- **ACTION ITEM**: Find "memGet ((writingDevice.busCycle single" in the records that follow; print that line and each subsequent line through the last one, verbatim and with nothing added.

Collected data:
theorem witness_CsrGoWrCompletes :
    ∃ (s : State) (h rest : List Inputs),
      accessReady s = true ∧ s.sched = h ++ rest ∧ h.length = 8 ∧ (∀ i ∈ h, calm i = true) ∧ lockedFor s h = true :=
  ⟨ready single (List.replicate 8 locked ++ []), List.replicate 8 locked, [], by decide⟩

theorem witness_CsrGoRdCompletes :
    ∃ (s : State) (m w : Inputs) (h pre ws rest : List Inputs) (long : Bool),
      s.cfg.wf = true ∧ accessReady s = true ∧ s.device = none ∧ s.sched = h ++ (pre ++ ws ++ w :: rest) ∧
      (∀ i ∈ h, calm i = true ∧ i.phy.pllLocked = true) ∧ (∀ i ∈ pre ++ ws ++ [w], quiet i = true) ∧ h.length = 4 ∧
      pre[4 + s.cfg.selDly]? = some m ∧ long = longLatency s.cfg m.phy ∧
      pre.length = 2 + s.cfg.lat long + s.cfg.txLatency + s.cfg.rxLatency ∧ (∀ i ∈ ws, i.phy.rwdsIn.getLsbD 1 = false) ∧
      w.phy.rwdsIn.getLsbD 1 = true :=
  ⟨ready single (List.replicate 4 locked ++ (List.replicate 9 locked ++ [locked] ++ takes 2#16 true :: [])),
    locked, takes 2#16 true, List.replicate 4 locked, List.replicate 9 locked, [locked], [], false, by decide⟩

theorem witness_CtlAutocfgCompletes :
    ∃ (s : State) (h rest : List Inputs),
      s.cfg.wf = true ∧ s.core.ctl.state = .idle ∧ s.core.ctl.dlycnt = 0#8 ∧ s.core.ctl.cfgPending = true ∧
      s.core.rs.setupDone = false ∧ (s.core.rs.state = .start ∨ s.core.rs.state = .waitCmd) ∧ s.core.rs.strobePending = false ∧
      s.sched = h ++ rest ∧ h.length = (s.core.ctl.cfgDie.toNat + 1) * (7 + s.cfg.txLatency) ∧ (∀ i ∈ h, i.reset = false) ∧
      lockedFor s h = true :=
  ⟨booting dual (List.replicate 16 locked ++ []), List.replicate 16 locked, [], by decide⟩

theorem witness_RsSetupCompletes :
    ∃ (s : State) (h rest : List Inputs),
      s.cfg.wf = true ∧ s.core.ctl.state = .idle ∧ s.core.ctl.dlycnt = 0#8 ∧ s.core.ctl.cfgPending = false ∧
      s.core.rs.setupDone = false ∧ s.core.rs.state = .waitCmd ∧ s.core.rs.strobePending = false ∧ s.core.rs.we = true ∧
      s.sched = h ++ rest ∧ h.length = s.core.rs.dieNr.toNat * (7 + s.cfg.txLatency) + 5 ∧ (∀ i ∈ h, i.reset = false) ∧
      lockedFor s h = true :=
  ⟨{ ready dual (List.replicate 13 locked ++ []) with
     core := { (CoreState.reset dual).started with rs := { Rs.reset dual with state := .waitCmd } } },
    List.replicate 13 locked, [], by decide⟩

/-- A quiet cycle with the PHY not locked. -/
def unlocked : Inputs := { locked with phy := { locked.phy with pllLocked := false } }

theorem witness_BootFromReset :
    ∃ (s : State) (w h rest : List Inputs),
      s.cfg.wf = true ∧ s.core = CoreState.reset s.cfg ∧ s.req = none ∧ s.sched = w ++ h ++ rest ∧ locksBetween s w h = true ∧
      (∀ i ∈ w ++ h, i.reset = false) ∧ h.length = 2 * s.cfg.nbanks * (7 + s.cfg.txLatency) ∧
      ∀ i ∈ h.drop (h.length - (s.cfg.txLatency + 2)), i.csr.we = false :=
  ⟨booting dual ([unlocked] ++ List.replicate 32 locked ++ []), [unlocked], List.replicate 32 locked, [], by decide⟩

theorem witness_StallsChangeNothing :
    (∀ i ∈ [locked], i.reset = false) ∧ (coreIn .read 0#48).ctl.dlycnt = 0#8 ∧ (coreIn .read 0#48).ctl.state = .read ∧
    (∀ i ∈ [locked], i.phy.rwdsIn.getLsbD 1 = false) ∧ (coreIn .write 0#48).sel = false ∧ (coreIn .write 0#48).ctl.state = .write ∧
    (coreIn .selectOp 0x600001000000#48).ctl.regWritePath = true ∧ (coreIn .selectOp 0x600001000000#48).ctl.autoTxn = false ∧
    (∀ i ∈ [locked], i.dp.wdataValid = false) := by decide

theorem witness_StallsChangeNothing_waitRead :
    ({ coreIn .read 0xE00000000000#48 with rs := rsIn .waitRead } : CoreState).rs.state = .waitRead ∧
    (coreIn .writeReg 0x600001000000#48).ctl.state = .writeReg := by decide

/-- A device in the first data slot of a memory write to half-word 5. -/
def writingDevice : Device := { configured single [] with slot := 2 + 4, ca := 0x200000000005#48 }

theorem witness_BusCycleMemoryFrame :
    memGet ((writingDevice.busCycle single 0 (BusOut.memWord (offers 0x1122#16 true).dp)).1.mem) 10 ≠ memGet writingDevice.mem 10 := by
  decide

theorem witness_DeviceWriteThenRead :
    (0b10#2 : Mask).getLsbD 1 = true ∧ (0b10#2 : Mask).getLsbD 0 = false ∧ (0b01#2 : Mask).getLsbD 0 = true ∧
    (0b01#2 : Mask).getLsbD 1 = false ∧ ((false, 6#32) : Bool × HalfAddr) ≠ (false, 5#32) ∧ memWf [] = true := by decide

theorem witness_DeviceStoresBurst :
    ∃ (s : State) (d : Device) (c w : Inputs) (pre ws post rest : List Inputs) (x : Bool) (more : List Bool),
      s.cfg.wf = true ∧ dataReady s = true ∧ s.device = some d ∧ deviceReady s d (caOf (cmdOf true false true 5#32)) = true ∧
      d.draws = x :: more ∧ s.sched = c :: (pre ++ ws ++ w :: (post ++ rest)) ∧
      (∀ i ∈ c :: (pre ++ ws ++ w :: post), quiet i = true) ∧ pre.length = 2 + s.cfg.lat (s.cfg.fixed || x) ∧
      (∀ i ∈ ws, lastWord i = false) ∧ lastWord w = true ∧ post.length = s.cfg.txLatency + 2 :=
  ⟨{ ready single (locked :: (List.replicate 10 locked ++ [offers 1#16 false] ++ offers 2#16 true :: (List.replicate 3 locked ++ [])))
      with device := some (configured single [true]) },
    configured single [true], locked, offers 2#16 true, List.replicate 10 locked, [offers 1#16 false], List.replicate 3 locked, [], true,
    [], by decide⟩

theorem witness_DeviceDeliversBurst :
    ∃ (s : State) (d : Device) (c w e : Inputs) (pre ws rest : List Inputs) (reg x : Bool) (more : List Bool),
      s.cfg.wf = true ∧ dataReady s = true ∧ s.device = some d ∧ deviceReady s d (caOf (cmdOf false reg true 5#32)) = true ∧
      d.draws = x :: more ∧ s.sched = c :: (pre ++ ws ++ w :: e :: rest) ∧ (∀ i ∈ c :: (pre ++ ws ++ [w, e]), quiet i = true) ∧
      pre.length = 2 + s.cfg.lat (s.cfg.fixed || x) + s.cfg.txLatency + s.cfg.rxLatency ∧
      (∀ i ∈ ws, i.dp.rdataReady = true → i.dp.rdataLast = false) ∧ w.dp.rdataReady = true ∧ w.dp.rdataLast = true :=
  ⟨{ ready single (locked :: (List.replicate 9 locked ++ [takes 1#16 false, locked] ++ takes 2#16 true :: locked :: []))
      with device := some (configured single [false]) },
    configured single [false], locked, takes 2#16 true, locked, List.replicate 9 locked, [takes 1#16 false, locked], [], false, false,
    [], by decide⟩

- **EXERCISE SOLUTION**:
    memGet ((writingDevice.busCycle single 0 (BusOut.memWord (offers 0x1122#16 true).dp)).1.mem) 10 ≠ memGet writingDevice.mem 10 := by
  decide

theorem witness_DeviceWriteThenRead :
    (0b10#2 : Mask).getLsbD 1 = true ∧ (0b10#2 : Mask).getLsbD 0 = false ∧ (0b01#2 : Mask).getLsbD 0 = true ∧
    (0b01#2 : Mask).getLsbD 1 = false ∧ ((false, 6#32) : Bool × HalfAddr) ≠ (false, 5#32) ∧ memWf [] = true := by decide

theorem witness_DeviceStoresBurst :
    ∃ (s : State) (d : Device) (c w : Inputs) (pre ws post rest : List Inputs) (x : Bool) (more : List Bool),
      s.cfg.wf = true ∧ dataReady s = true ∧ s.device = some d ∧ deviceReady s d (caOf (cmdOf true false true 5#32)) = true ∧
      d.draws = x :: more ∧ s.sched = c :: (pre ++ ws ++ w :: (post ++ rest)) ∧
      (∀ i ∈ c :: (pre ++ ws ++ w :: post), quiet i = true) ∧ pre.length = 2 + s.cfg.lat (s.cfg.fixed || x) ∧
      (∀ i ∈ ws, lastWord i = false) ∧ lastWord w = true ∧ post.length = s.cfg.txLatency + 2 :=
  ⟨{ ready single (locked :: (List.replicate 10 locked ++ [offers 1#16 false] ++ offers 2#16 true :: (List.replicate 3 locked ++ [])))
      with device := some (configured single [true]) },
    configured single [true], locked, offers 2#16 true, List.replicate 10 locked, [offers 1#16 false], List.replicate 3 locked, [], true,
    [], by decide⟩

theorem witness_DeviceDeliversBurst :
    ∃ (s : State) (d : Device) (c w e : Inputs) (pre ws rest : List Inputs) (reg x : Bool) (more : List Bool),
      s.cfg.wf = true ∧ dataReady s = true ∧ s.device = some d ∧ deviceReady s d (caOf (cmdOf false reg true 5#32)) = true ∧
      d.draws = x :: more ∧ s.sched = c :: (pre ++ ws ++ w :: e :: rest) ∧ (∀ i ∈ c :: (pre ++ ws ++ [w, e]), quiet i = true) ∧
      pre.length = 2 + s.cfg.lat (s.cfg.fixed || x) + s.cfg.txLatency + s.cfg.rxLatency ∧
      (∀ i ∈ ws, i.dp.rdataReady = true → i.dp.rdataLast = false) ∧ w.dp.rdataReady = true ∧ w.dp.rdataLast = true :=
  ⟨{ ready single (locked :: (List.replicate 9 locked ++ [takes 1#16 false, locked] ++ takes 2#16 true :: locked :: []))
      with device := some (configured single [false]) },
    configured single [false], locked, takes 2#16 true, locked, List.replicate 9 locked, [takes 1#16 false, locked], [], false, false,
    [], by decide⟩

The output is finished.